-- ==== Sys2Proof/Laws/Isolation.lean ====
section
/-!
SUPPORT. Channel isolation (spec/10_state.md R25, 40_register_access.md R116, 41_engine.md R143): every operation of
channel n changes nothing of another channel, of the requester or of the platform's enable bits. Said once per
operation as `OnlyChannel n s (op s)`; every frame is a field of it.
-/
namespace Sys2Proof.Machine

theorem OnlyChannel.refl (n : ChanId) (s : State) : OnlyChannel n s s := by
  constructor <;> first | rfl | exact List.prefix_refl _ | (intros; rfl)

theorem OnlyChannel.trans {n : ChanId} {s t u : State} (h : OnlyChannel n s t) (g : OnlyChannel n t u) :
    OnlyChannel n s u where
  params := g.params.trans h.params
  program := g.program.trans h.program
  others m hm := (g.others m hm).trans (h.others m hm)
  irqOthers m hm := (g.irqOthers m hm).trans (h.irqOthers m hm)
  platIe := g.platIe.trans h.platIe
  platIfOthers m hm := (g.platIfOthers m hm).trans (h.platIfOthers m hm)
  faults := h.faults.trans g.faults
  events := h.events.trans g.events
  refused := g.refused.trans h.refused
  rpc := g.rpc.trans h.rpc
  active := g.active.trans h.active
  todo := g.todo.trans h.todo
  waiting := g.waiting.trans h.waiting
  halted := g.halted.trans h.halted
  names := g.names.trans h.names
  lastBusy := g.lastBusy.trans h.lastBusy
  turns := g.turns.trans h.turns
  clock := g.clock.trans h.clock

section updates
variable (n : ChanId) (s : State)

theorem onlyChannel_setChan (c : ChannelState) : OnlyChannel n s (s.setChan n c) := by
  constructor <;> first | rfl | exact List.prefix_refl _ | (intro m hm; simp [hm])

theorem onlyChannel_modChan (f : ChannelState → ChannelState) : OnlyChannel n s (s.modChan n f) :=
  onlyChannel_setChan n s _

theorem onlyChannel_raise (f : FaultInfo) : OnlyChannel n s (s.raise f) := by
  constructor <;> first | rfl | exact List.prefix_refl _ | exact List.prefix_append _ _ | (intros; rfl)

theorem onlyChannel_log (e : Event) : OnlyChannel n s (s.log e) := by
  constructor <;> first | rfl | exact List.prefix_refl _ | exact List.prefix_append _ _ | (intros; rfl)

theorem onlyChannel_drawn : OnlyChannel n s s.drawn := by
  constructor <;> first | rfl | exact List.prefix_refl _ | (intros; rfl)

theorem onlyChannel_pulseIrq : OnlyChannel n s (s.pulseIrq n) := by
  constructor <;>
    first | rfl | exact List.prefix_refl _ | exact List.prefix_append _ _ | (intro m hm; simp [hm])

theorem onlyChannel_unit (u : Option ChanId) (v : Word) : OnlyChannel n s { s with unitCh := u, unitData := v } := by
  constructor <;> first | rfl | exact List.prefix_refl _ | (intros; rfl)

theorem onlyChannel_mem (m : Memory) : OnlyChannel n s { s with mem := m } := by
  constructor <;> first | rfl | exact List.prefix_refl _ | (intros; rfl)

theorem onlyChannel_lastRead (x : Option Word) : OnlyChannel n s { s with lastRead := x } := by
  constructor <;> first | rfl | exact List.prefix_refl _ | (intros; rfl)

end updates

section engine
variable (n : ChanId) (s : State)

theorem onlyChannel_reloadDst : OnlyChannel n s (reloadDst n s) := by
  unfold reloadDst
  dsimp only
  split
  · split
    · exact (onlyChannel_setChan n s _).trans (onlyChannel_raise n _ _)
    · exact onlyChannel_setChan n s _
  · exact .refl n s

theorem onlyChannel_reload : OnlyChannel n s (reload n s) := by
  unfold reload
  split
  · exact onlyChannel_raise n s _
  · exact ((onlyChannel_modChan n s _).trans (onlyChannel_reloadDst n _)).trans (onlyChannel_modChan n _ _)

theorem onlyChannel_complete : OnlyChannel n s (complete n s) := by
  unfold complete
  dsimp only
  have h : OnlyChannel n s (if cntIrq (s.chan n).cnt then s.pulseIrq n else s) := by
    split
    · exact onlyChannel_pulseIrq n s
    · exact .refl n s
  split
  · exact h.trans (onlyChannel_reload n _)
  · exact h.trans (onlyChannel_modChan n _ _)

theorem onlyChannel_start (k : Units) : OnlyChannel n s (start n k s) := by
  unfold start
  split
  · exact onlyChannel_complete n s
  · exact onlyChannel_modChan n s _

theorem onlyChannel_arm : OnlyChannel n s (arm n s) := by
  unfold arm
  dsimp only
  have h1 := onlyChannel_modChan n s fun c => c.beginArm s.params
  split
  · exact h1.trans (onlyChannel_raise n _ _)
  · have h2 := h1.trans (onlyChannel_modChan n _ fun c =>
      c.latch (s.modChan n fun c => c.beginArm s.params).params)
    split
    · exact h2.trans (onlyChannel_raise n _ _)
    · split
      · exact (h2.trans (onlyChannel_modChan n _ _)).trans (onlyChannel_start n _ _)
      · exact h2.trans (onlyChannel_modChan n _ _)

/-- What a master write that succeeds answers. -/
theorem masterWrite_ok {a : Word} {w : Width} {v : Word} {t : State} (h : s.masterWrite a w v = .ok t) :
    route s.params a = .memory ∧ t = { s with mem := memWrite s.mem a w v }.log (.masterWrite a w v) := by
  unfold State.masterWrite at h
  split at h
  · exact ⟨‹_›, by cases h; rfl⟩
  · cases h

theorem onlyChannel_masterWrite {a : Word} {w : Width} {v : Word} {t : State} (h : s.masterWrite a w v = .ok t) :
    OnlyChannel n s t := by
  obtain ⟨-, rfl⟩ := masterWrite_ok s h
  exact (onlyChannel_mem n s _).trans (onlyChannel_log n _ _)

theorem onlyChannel_abort : OnlyChannel n s (abortPendingUnit n s) := by
  unfold abortPendingUnit
  split
  · have h : OnlyChannel n s { s.drawn with unitCh := none } :=
      (onlyChannel_drawn n s).trans (onlyChannel_unit n _ none _)
    dsimp only
    split
    · split
      · exact h.trans (onlyChannel_masterWrite n _ ‹_›)
      · exact h.trans (onlyChannel_raise n _ _)
    · exact h
  · exact .refl n s

theorem onlyChannel_unitRead : OnlyChannel n s (unitRead n s) := by
  unfold unitRead
  dsimp only
  split
  · exact onlyChannel_raise n s _
  · exact (onlyChannel_log n s _).trans (onlyChannel_unit n _ _ _)

theorem onlyChannel_afterUnit : OnlyChannel n s (afterUnit n s) := by
  unfold afterUnit
  split
  · exact onlyChannel_complete n s
  · split
    · exact onlyChannel_modChan n s _
    · exact .refl n s

theorem onlyChannel_unitWrite (m : SrcMode) : OnlyChannel n s (unitWrite n m s) := by
  unfold unitWrite
  dsimp only
  split
  · exact onlyChannel_raise n s _
  · exact (((onlyChannel_masterWrite n s ‹_›).trans (onlyChannel_modChan n _ _)).trans
      (onlyChannel_unit n _ none _)).trans (onlyChannel_afterUnit n _)

/-- One turn of the engine does nothing, or is a `UNIT_READ` of the selected channel, or is the `UNIT_WRITE` of the
channel whose unit is pending (R131, R133, R134). -/
theorem engineStep_cases :
    engineStep s = s ∨
    (∃ k, s.unitCh = none ∧ s.selected = some k ∧ s.admitted (s.chan k).curSrc (s.chan k).width = true ∧
      engineStep s = unitRead k s) ∨
    (∃ k m, s.unitCh = some k ∧ cntSrcMode (s.chan k).cnt = some m ∧
      s.admitted (s.chan k).curDst (s.chan k).width = true ∧ engineStep s = unitWrite k m s) := by
  unfold engineStep
  split
  · split
    · split
      · exact .inr (.inr ⟨_, _, ‹_›, ‹_›, ‹_›, rfl⟩)
      · exact .inl rfl
    · exact .inl rfl
  · split
    · split
      · exact .inr (.inl ⟨_, ‹_›, ‹_›, ‹_›, rfl⟩)
      · exact .inl rfl
    · exact .inl rfl

end engine

section registers
variable (n : ChanId) (s : State)

theorem onlyChannel_noteBusy (r : Reg) : OnlyChannel n s (s.noteBusy n r) := by
  unfold State.noteBusy
  split
  · exact onlyChannel_raise n s _
  · exact .refl n s

theorem onlyChannel_writeCnt (d : Word) : OnlyChannel n s (writeCnt n d s) := by
  unfold writeCnt
  split
  · unfold writeCntIdle
    dsimp only
    split
    · exact (onlyChannel_modChan n s _).trans (onlyChannel_arm n _)
    · exact onlyChannel_modChan n s _
  · split
    · exact (((onlyChannel_raise n s _).trans (onlyChannel_abort n _)).trans (onlyChannel_modChan n _ _)).trans
        (onlyChannel_arm n _)
    · unfold cancelArmed
      dsimp only
      have h : OnlyChannel n s (if cntRepeat (s.chan n).cnt = true then s else s.raise (.unsafeCancel n)) := by
        split
        · exact .refl n s
        · exact onlyChannel_raise n s _
      exact (h.trans (onlyChannel_abort n _)).trans (onlyChannel_modChan n _ _)

theorem onlyChannel_registerWrite (r : Reg) (d : Word) (body : State → State) (hb : OnlyChannel n s (body s)) :
    OnlyChannel n s (registerWrite n r d body s) := by
  unfold registerWrite
  dsimp only
  refine OnlyChannel.trans (t := if s.settleHit n then s.raise (.settleViolation n (regOp true n r)) else body s) ?_
    (onlyChannel_log n _ _)
  split
  · exact onlyChannel_raise n s _
  · exact hb

theorem onlyChannel_registerRead (r : Reg) (body : State → State × Option Word) (hb : OnlyChannel n s (body s).1) :
    OnlyChannel n s (registerRead n r body s) := by
  unfold registerRead
  dsimp only
  split
  · exact ((onlyChannel_raise n s _).trans (onlyChannel_log n _ _)).trans (onlyChannel_lastRead n _ _)
  · exact (hb.trans (onlyChannel_log n _ _)).trans (onlyChannel_lastRead n _ _)

end registers

/-! ### What lies outside the channels and the requester -/

theorem SameOutside.refl (s : State) : SameOutside s s := by constructor <;> rfl

theorem SameOutside.trans {s t u : State} (h : SameOutside s t) (g : SameOutside t u) : SameOutside s u where
  params := g.params.trans h.params
  program := g.program.trans h.program
  unitCh := g.unitCh.trans h.unitCh
  unitData := g.unitData.trans h.unitData
  mem := g.mem.trans h.mem
  irq := g.irq.trans h.irq
  platIe := g.platIe.trans h.platIe
  platIf := g.platIf.trans h.platIf
  refused := g.refused.trans h.refused
  waiting := g.waiting.trans h.waiting
  halted := g.halted.trans h.halted
  names := g.names.trans h.names
  turns := g.turns.trans h.turns
  clock := g.clock.trans h.clock

/-- An operation of one channel that moves no unit and pulses nothing leaves everything outside as it was. -/
theorem sameOutside_of {n : ChanId} {s t : State} (ho : OnlyChannel n s t) (hu : SameUnit s t) (hi : t.irq = s.irq)
    (hf : t.platIf = s.platIf) : SameOutside s t where
  params := ho.params
  program := ho.program
  unitCh := hu.unitCh
  unitData := hu.unitData
  mem := hu.mem
  irq := hi
  platIe := ho.platIe
  platIf := hf
  refused := ho.refused
  waiting := ho.waiting
  halted := ho.halted
  names := ho.names
  turns := ho.turns
  clock := ho.clock

/-- A change of the channels, the records and the requester's progress alone. -/
theorem sameOutside_rest (s : State) (cs : PerChannel ChannelState) (fs : List FaultRecord) (es : List Event)
    (rpc : Nat) (active : Bool) (todo : List Micro) (x : Option Word) (b : Option Bool) (k : Nat) :
    SameOutside s { s with
      chans := cs, faults := fs, events := es, rpc := rpc, active := active, todo := todo, lastRead := x, lastBusy := b,
      draws := k } := by
  constructor <;> rfl

end Sys2Proof.Machine
end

****************************************

## PROBLEM REQUIREMENTS
Across the material above, how many lines include the string "some"? Only the number is wanted.

## ANSWER SPACE
2